# ACTION ITEM
Copy the listing below line for line, from its opening line to the one with "s.rd := rfl", both included; stop there.

——

-- ==== Sys2Proof/Laws/State.lean ====
section
/-! SUPPORT. One lemma per field per state update, so that no later proof unfolds a record update. -/

namespace Sys2Proof.Machine

/-! ### The normal end of a command -/

@[simp] theorem commandDone_cfg (s : State) : (commandDone s).cfg = s.cfg := rfl
@[simp] theorem commandDone_arg0 (s : State) : (commandDone s).arg0 = s.arg0 := rfl
@[simp] theorem commandDone_arg1 (s : State) : (commandDone s).arg1 = s.arg1 := rfl
@[simp] theorem commandDone_res (s : State) : (commandDone s).res = s.res := rfl
@[simp] theorem commandDone_inFlight (s : State) : (commandDone s).inFlight = none := rfl
@[simp] theorem commandDone_done (s : State) : (commandDone s).done = true := rfl
@[simp] theorem commandDone_eos (s : State) : (commandDone s).eos = s.eos := rfl
@[simp] theorem commandDone_recorded (s : State) : (commandDone s).recorded = s.recorded := rfl
@[simp] theorem commandDone_doneIe (s : State) : (commandDone s).doneIe = s.doneIe := rfl
@[simp] theorem commandDone_faultIe (s : State) : (commandDone s).faultIe = s.faultIe := rfl
@[simp] theorem commandDone_doneP (s : State) : (commandDone s).doneP = true := rfl
@[simp] theorem commandDone_faultP (s : State) : (commandDone s).faultP = s.faultP := rfl
@[simp] theorem commandDone_geom (s : State) : (commandDone s).geom = s.geom := rfl
@[simp] theorem commandDone_inLen (s : State) : (commandDone s).inLen = s.inLen := rfl
@[simp] theorem commandDone_outLen (s : State) : (commandDone s).outLen = s.outLen := rfl
@[simp] theorem commandDone_rd (s : State) : (commandDone s).rd = s.rd := rfl
@[simp] theorem commandDone_wr (s : State) : (commandDone s).wr = s.wr := rfl
@[simp] theorem commandDone_slots (s : State) : (commandDone s).slots = s.slots := rfl
@[simp] theorem commandDone_mem (s : State) : (commandDone s).mem = s.mem := rfl
@[simp] theorem commandDone_host (s : State) : (commandDone s).host = s.host := rfl
@[simp] theorem commandDone_busData (s : State) : (commandDone s).busData = s.busData := rfl
@[simp] theorem commandDone_freeDraws (s : State) : (commandDone s).freeDraws = s.freeDraws := rfl

/-! ### Fault entry: what it leaves -/

@[simp] theorem recordFault_cfg (code : FaultCode) (info : Word) (s : State) :
    (recordFault code info s).cfg = s.cfg := by
  unfold recordFault; split <;> rfl
@[simp] theorem recordFault_arg0 (code : FaultCode) (info : Word) (s : State) :
    (recordFault code info s).arg0 = s.arg0 := by
  unfold recordFault; split <;> rfl
@[simp] theorem recordFault_arg1 (code : FaultCode) (info : Word) (s : State) :
    (recordFault code info s).arg1 = s.arg1 := by
  unfold recordFault; split <;> rfl
@[simp] theorem recordFault_res (code : FaultCode) (info : Word) (s : State) :
    (recordFault code info s).res = s.res := by
  unfold recordFault; split <;> rfl
@[simp] theorem recordFault_inFlight (code : FaultCode) (info : Word) (s : State) :
    (recordFault code info s).inFlight = s.inFlight := by
  unfold recordFault; split <;> rfl
@[simp] theorem recordFault_done (code : FaultCode) (info : Word) (s : State) :
    (recordFault code info s).done = s.done := by
  unfold recordFault; split <;> rfl
@[simp] theorem recordFault_eos (code : FaultCode) (info : Word) (s : State) :
    (recordFault code info s).eos = s.eos := by
  unfold recordFault; split <;> rfl
@[simp] theorem recordFault_doneIe (code : FaultCode) (info : Word) (s : State) :
    (recordFault code info s).doneIe = s.doneIe := by
  unfold recordFault; split <;> rfl
@[simp] theorem recordFault_faultIe (code : FaultCode) (info : Word) (s : State) :
    (recordFault code info s).faultIe = s.faultIe := by
  unfold recordFault; split <;> rfl
@[simp] theorem recordFault_doneP (code : FaultCode) (info : Word) (s : State) :
    (recordFault code info s).doneP = s.doneP := by
  unfold recordFault; split <;> rfl
@[simp] theorem recordFault_geom (code : FaultCode) (info : Word) (s : State) :
    (recordFault code info s).geom = s.geom := by
  unfold recordFault; split <;> rfl
@[simp] theorem recordFault_inLen (code : FaultCode) (info : Word) (s : State) :
    (recordFault code info s).inLen = s.inLen := by
  unfold recordFault; split <;> rfl
@[simp] theorem recordFault_outLen (code : FaultCode) (info : Word) (s : State) :
    (recordFault code info s).outLen = s.outLen := by
  unfold recordFault; split <;> rfl
@[simp] theorem recordFault_rd (code : FaultCode) (info : Word) (s : State) :
    (recordFault code info s).rd = s.rd := by
  unfold recordFault; split <;> rfl
@[simp] theorem recordFault_wr (code : FaultCode) (info : Word) (s : State) :
    (recordFault code info s).wr = s.wr := by
  unfold recordFault; split <;> rfl
@[simp] theorem recordFault_slots (code : FaultCode) (info : Word) (s : State) :
    (recordFault code info s).slots = s.slots := by
  unfold recordFault; split <;> rfl
@[simp] theorem recordFault_mem (code : FaultCode) (info : Word) (s : State) :
    (recordFault code info s).mem = s.mem := by
  unfold recordFault; split <;> rfl
@[simp] theorem recordFault_host (code : FaultCode) (info : Word) (s : State) :
    (recordFault code info s).host = s.host := by
  unfold recordFault; split <;> rfl
@[simp] theorem recordFault_busData (code : FaultCode) (info : Word) (s : State) :
    (recordFault code info s).busData = s.busData := by
  unfold recordFault; split <;> rfl
@[simp] theorem recordFault_freeDraws (code : FaultCode) (info : Word) (s : State) :
    (recordFault code info s).freeDraws = s.freeDraws := by
  unfold recordFault; split <;> rfl

@[simp] theorem faultEntry_cfg (code : FaultCode) (info : Word) (s : State) :
    (faultEntry code info s).cfg = s.cfg := recordFault_cfg code info s
@[simp] theorem faultEntry_arg0 (code : FaultCode) (info : Word) (s : State) :
    (faultEntry code info s).arg0 = s.arg0 := recordFault_arg0 code info s
@[simp] theorem faultEntry_arg1 (code : FaultCode) (info : Word) (s : State) :
    (faultEntry code info s).arg1 = s.arg1 := recordFault_arg1 code info s
@[simp] theorem faultEntry_res (code : FaultCode) (info : Word) (s : State) :
    (faultEntry code info s).res = s.res := recordFault_res code info s
@[simp] theorem faultEntry_done (code : FaultCode) (info : Word) (s : State) :
    (faultEntry code info s).done = s.done := recordFault_done code info s
@[simp] theorem faultEntry_eos (code : FaultCode) (info : Word) (s : State) :
    (faultEntry code info s).eos = s.eos := recordFault_eos code info s
@[simp] theorem faultEntry_doneIe (code : FaultCode) (info : Word) (s : State) :
    (faultEntry code info s).doneIe = s.doneIe := recordFault_doneIe code info s
@[simp] theorem faultEntry_faultIe (code : FaultCode) (info : Word) (s : State) :
    (faultEntry code info s).faultIe = s.faultIe := recordFault_faultIe code info s
@[simp] theorem faultEntry_doneP (code : FaultCode) (info : Word) (s : State) :
    (faultEntry code info s).doneP = s.doneP := recordFault_doneP code info s
@[simp] theorem faultEntry_geom (code : FaultCode) (info : Word) (s : State) :
    (faultEntry code info s).geom = s.geom := recordFault_geom code info s
@[simp] theorem faultEntry_inLen (code : FaultCode) (info : Word) (s : State) :
    (faultEntry code info s).inLen = s.inLen := recordFault_inLen code info s
@[simp] theorem faultEntry_outLen (code : FaultCode) (info : Word) (s : State) :
    (faultEntry code info s).outLen = s.outLen := recordFault_outLen code info s
@[simp] theorem faultEntry_rd (code : FaultCode) (info : Word) (s : State) :
    (faultEntry code info s).rd = s.rd := recordFault_rd code info s
@[simp] theorem faultEntry_wr (code : FaultCode) (info : Word) (s : State) :
    (faultEntry code info s).wr = s.wr := recordFault_wr code info s
@[simp] theorem faultEntry_slots (code : FaultCode) (info : Word) (s : State) :
    (faultEntry code info s).slots = s.slots := recordFault_slots code info s
@[simp] theorem faultEntry_mem (code : FaultCode) (info : Word) (s : State) :
    (faultEntry code info s).mem = s.mem := recordFault_mem code info s
@[simp] theorem faultEntry_host (code : FaultCode) (info : Word) (s : State) :
    (faultEntry code info s).host = s.host := recordFault_host code info s
@[simp] theorem faultEntry_busData (code : FaultCode) (info : Word) (s : State) :
    (faultEntry code info s).busData = s.busData := recordFault_busData code info s
@[simp] theorem faultEntry_freeDraws (code : FaultCode) (info : Word) (s : State) :
    (faultEntry code info s).freeDraws = s.freeDraws := recordFault_freeDraws code info s
@[simp] theorem faultEntry_inFlight (code : FaultCode) (info : Word) (s : State) :
    (faultEntry code info s).inFlight = none := rfl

——

# ANSWER TO THIS EXERCISE
-- ==== Sys2Proof/Laws/State.lean ====
section
/-! SUPPORT. One lemma per field per state update, so that no later proof unfolds a record update. -/

namespace Sys2Proof.Machine

/-! ### The normal end of a command -/

@[simp] theorem commandDone_cfg (s : State) : (commandDone s).cfg = s.cfg := rfl
@[simp] theorem commandDone_arg0 (s : State) : (commandDone s).arg0 = s.arg0 := rfl
@[simp] theorem commandDone_arg1 (s : State) : (commandDone s).arg1 = s.arg1 := rfl
@[simp] theorem commandDone_res (s : State) : (commandDone s).res = s.res := rfl
@[simp] theorem commandDone_inFlight (s : State) : (commandDone s).inFlight = none := rfl
@[simp] theorem commandDone_done (s : State) : (commandDone s).done = true := rfl
@[simp] theorem commandDone_eos (s : State) : (commandDone s).eos = s.eos := rfl
@[simp] theorem commandDone_recorded (s : State) : (commandDone s).recorded = s.recorded := rfl
@[simp] theorem commandDone_doneIe (s : State) : (commandDone s).doneIe = s.doneIe := rfl
@[simp] theorem commandDone_faultIe (s : State) : (commandDone s).faultIe = s.faultIe := rfl
@[simp] theorem commandDone_doneP (s : State) : (commandDone s).doneP = true := rfl
@[simp] theorem commandDone_faultP (s : State) : (commandDone s).faultP = s.faultP := rfl
@[simp] theorem commandDone_geom (s : State) : (commandDone s).geom = s.geom := rfl
@[simp] theorem commandDone_inLen (s : State) : (commandDone s).inLen = s.inLen := rfl
@[simp] theorem commandDone_outLen (s : State) : (commandDone s).outLen = s.outLen := rfl
@[simp] theorem commandDone_rd (s : State) : (commandDone s).rd = s.rd := rfl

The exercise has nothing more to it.